/-- What a unit's read of a block asks of the ports (R300, R312, R315): the block itself, or those of its row; a read
that fails at once is counted (R21). -/
def State.unitRead (s : State) (addr hint : Nat) : State :=
  let a := blockOf addr
  let m := s.place a
  let (src, c, g) := s.readerOf
  if s.groupWaits m.group then s.bump K.requestsUnavailable
  else if s.wipePending a then s
  else if s.usable m.group m.d m.row then s.enqueue (s.readReq a hint)
  else if s.stripe.lost.contains a || s.otherFails m then s.bump K.blocksUncorrectable
  else if s.othersUsable m then s.openRecon { addr := a, src := src, ctx := c, gen := g, hint := hint, ways := s.waysAt a }
  else s.bump K.requestsUnavailable

/-- A small read of a unit that no status follows: a queue word, a table descriptor (R302; log 98). -/
def State.keepRead (s : State) (addr : Nat) : State := if s.blockStatus addr = .ok then s.unitRead addr 2 else s

/-- A read of n bytes by a unit: what it asks of the ports, the worst status of its blocks as far as the unit knows
(R86, R315; log 40), and the bytes last accepted. A reader that waits for a member notes the block it waits for. -/
def State.readBytes (s : State) (addr n : Nat) (hint : Nat := 0) : State × Status × List Byte :=
  let bs := blocksOf addr n
  let st := bs.foldl (fun st a => st.worse (s.blockStatus a)) .ok
  let wait := if s.stripe.asker.isSome ∧ s.stripe.stuck.isNone then bs.find? s.readWaits else s.stripe.stuck
  let t := { s with stripe := { s.stripe with stuck := wait } }
  (t.each bs fun s a => s.unitRead a hint, st, s.peek addr n)

/-- How an accepted write fares (R316, R321, R330): performed; held because a block it must read cannot be obtained;
failed because that block does not decode; or waiting for the row's turn, its chunk being rebuilt or its row scrubbed.
-/
inductive WriteFate where
  | put | held | failed | wait
  deriving DecidableEq, Repr

/-- The chunk of a row is the one being rebuilt, or the row is being scrubbed (R321, R330). -/
def State.rowBusy (s : State) (g row : Nat) : Bool :=
  (s.stripe.rows.any fun w => w.kind == .scrub && w.group == g && w.row == row)
  || (s.groupPorts g).any fun p => (s.mport p).state == .rebuilding && s.rebuildTurn p
      && (s.bitmapOf g).first s.chunks == some (row / 256)

/-- The blocks of the other data members must be read for a write (R316). -/
def State.readsOthers (s : State) (addr : Nat) : Bool :=
  let m := s.place addr
  !s.usable m.group m.d m.row || (s.usable m.group m.q m.row && (!s.decodes addr || !s.memberDecodes m m.q))

/-- Positions of the data members of a row other than a block's own (R316). -/
def State.otherData (s : State) (m : Place) : List Nat := (s.others m).filter fun pos => pos ≠ m.q

/-- The fate of a write of a block (R316, R425; log 41 for rows with two members that are not usable). In Night no
memory port receives a request, and a write waits (R411). -/
def State.writeFate (s : State) (addr : Nat) : WriteFate :=
  let m := s.place addr
  if s.resets.night || s.rowBusy m.group m.row then .wait
  else if s.groupWaits m.group then .held
  else if (s.unusable m.group m.row).length ≥ 2 then .held
  else if !s.readsOthers addr then .put
  else if (s.otherData m).any fun pos => !s.usable m.group pos m.row then .held
  else if (s.otherData m).any fun pos => !s.memberDecodes m pos then .failed
  else .put

/-- A row's page has been written to its new place on a port, and is not usable yet (R325). -/
def State.pageMoved (s : State) (p row : Nat) : Bool :=
  (s.mport p).state == .online && (s.mport p).ops.any fun o => o.page == row && o.phase == .restored

/-- The port traffic of a write of a block, by R316's cases; where the old block or the parity does not decode, the
other data blocks are read as well; a block whose page has been moved is written in its new place (R325). -/
def State.writeTraffic (s : State) (addr hint ways : Nat) : List MemTag :=
  let a := blockOf addr
  let m := s.place a
  let par := parityKey m.group m.row m.blk
  let others := (s.otherData m).map fun pos => s.blockReq .read (s.siblingAddr m pos) 1
  let data : List MemTag := [{ op := .write, addr := a, hint := hint, ways := ways }, s.checkReq .write a]
  let parity : List MemTag := [s.blockReq .write par 0, s.checkReq .write par]
  if !s.usable m.group m.d m.row then
    others ++ [s.checkReq .read par] ++ parity ++ if s.pageMoved m.port m.row then data else []
  else if s.usable m.group m.q m.row then
    [s.blockReq .read a 0, s.blockReq .read par 0] ++ (if s.readsOthers a then others else []) ++ data ++ parity
  else [s.checkReq .read a] ++ data ++ if s.pageMoved m.parity m.row then parity else []

/-- A write of a block is performed in memory: the block decodes again, and the chunk is marked where a member could not
take its part (R303, R316, R320). -/
def State.putBlock (s : State) (addr : Nat) (bytes : List Byte) : State :=
  let a := blockOf addr
  let m := s.place addr
  let s := s.staleRecons m
  let par := parityKey m.group m.row m.blk
  let gone (b : Nat) : Bool := b == a || b == par
  let anew : Bool := s.readsOthers a || !s.usable m.group m.q m.row
  let s := { s with stripe := { s.stripe with
    mem := memPut s.stripe.mem addr bytes
    parity := if anew then Sparse.erase s.stripe.parity par else s.stripe.parity
    weak := s.stripe.weak.filter fun b => !gone b
    lost := s.stripe.lost.filter fun b => !gone b } }
  let needsMark := !s.usable m.group m.d m.row || !s.usable m.group m.q m.row
  if needsMark then s.markRow m.group m.row else s

/-- A write of a block is performed: in memory, and on the ports (R300, R316). -/
def State.performWrite (s : State) (addr : Nat) (bytes : List Byte) (hint ways : Nat) : State :=
  let reqs := s.writeTraffic addr hint ways
  (s.putBlock addr bytes).each reqs State.enqueue

/-- A write of a block that must wait (R316); the model numbers it. -/
def State.holdWrite (s : State) (addr : Nat) (bytes : List Byte) (src : MemSource) (hint ways : Nat) : State :=
  let h : HeldWrite := { id := s.stripe.nextHeld, addr := addr, bytes := bytes, src := src, hint := hint, ways := ways }
  { s with stripe := { s.stripe with heldWrites := s.stripe.heldWrites ++ [h], nextHeld := s.stripe.nextHeld + 1 } }

/-- The blocks of a port's page are written with new check blocks, where the port takes requests (R321, R325, R428). -/
def State.writePage (s : State) (g pos row : Nat) : State :=
  let q := row % s.groupSize
  let cell (b : Nat) : Nat :=
    s.cellAddr { group := g, row, d := pos, q, port := g * s.groupSize + pos, parity := g * s.groupSize + q, blk := b } pos
  (List.range 4).foldl (fun s c =>
    let s := (List.range 16).foldl (fun s i => s.enqueue (s.blockReq .write (cell (16 * c + i)) 1)) s
    s.enqueue (s.checkReq .write (cell (16 * c)))) s

/-- The rows of a chunk (R320). -/
def State.chunkRows (s : State) (k : Nat) : Nat := Nat.min 256 (s.stripeRows - k * 256)

/-- A port's chunk is wiped: its reads and its device blocks alike (R428). -/
def State.zeroChunk (s : State) (p k : Nat) : State :=
  let s := s.wipeChunk p k
  s.each (List.range (s.chunkRows k)) fun s i => s.writePage (p / s.groupSize) (p % s.groupSize) (k * 256 + i)

/-- A write to a wipe-pending chunk first wipes it on demand (R428); a port that is not ONLINE takes no request, and
its rebuild brings the chunk back. -/
def State.wipeOnDemand (s : State) (addr : Nat) : State :=
  let m := s.place addr
  let k := m.row / 256
  if s.chunkPending m.group k then
    (s.each (s.groupPorts m.group) fun s p => if (s.mport p).wipe.has k then s.zeroChunk p k else s).bump
      K.wipeOnDemandChunks
  else s

/-- Whether a write must wait behind a held write of its stripe row (R316). -/
def State.rowHeld (s : State) (addr : Nat) : Bool :=
  let m := s.place addr
  s.stripe.heldWrites.any fun h => (s.place h.addr).group == m.group && (s.place h.addr).row == m.row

* **Exercise description**
Word for word, restate the listing above from its first line to the line with "let wait := if", keeping both.

* **Completed exercise**
/-- What a unit's read of a block asks of the ports (R300, R312, R315): the block itself, or those of its row; a read
that fails at once is counted (R21). -/
def State.unitRead (s : State) (addr hint : Nat) : State :=
  let a := blockOf addr
  let m := s.place a
  let (src, c, g) := s.readerOf
  if s.groupWaits m.group then s.bump K.requestsUnavailable
  else if s.wipePending a then s
  else if s.usable m.group m.d m.row then s.enqueue (s.readReq a hint)
  else if s.stripe.lost.contains a || s.otherFails m then s.bump K.blocksUncorrectable
  else if s.othersUsable m then s.openRecon { addr := a, src := src, ctx := c, gen := g, hint := hint, ways := s.waysAt a }
  else s.bump K.requestsUnavailable

/-- A small read of a unit that no status follows: a queue word, a table descriptor (R302; log 98). -/
def State.keepRead (s : State) (addr : Nat) : State := if s.blockStatus addr = .ok then s.unitRead addr 2 else s

/-- A read of n bytes by a unit: what it asks of the ports, the worst status of its blocks as far as the unit knows
(R86, R315; log 40), and the bytes last accepted. A reader that waits for a member notes the block it waits for. -/
def State.readBytes (s : State) (addr n : Nat) (hint : Nat := 0) : State × Status × List Byte :=
  let bs := blocksOf addr n
  let st := bs.foldl (fun st a => st.worse (s.blockStatus a)) .ok
  let wait := if s.stripe.asker.isSome ∧ s.stripe.stuck.isNone then bs.find? s.readWaits else s.stripe.stuck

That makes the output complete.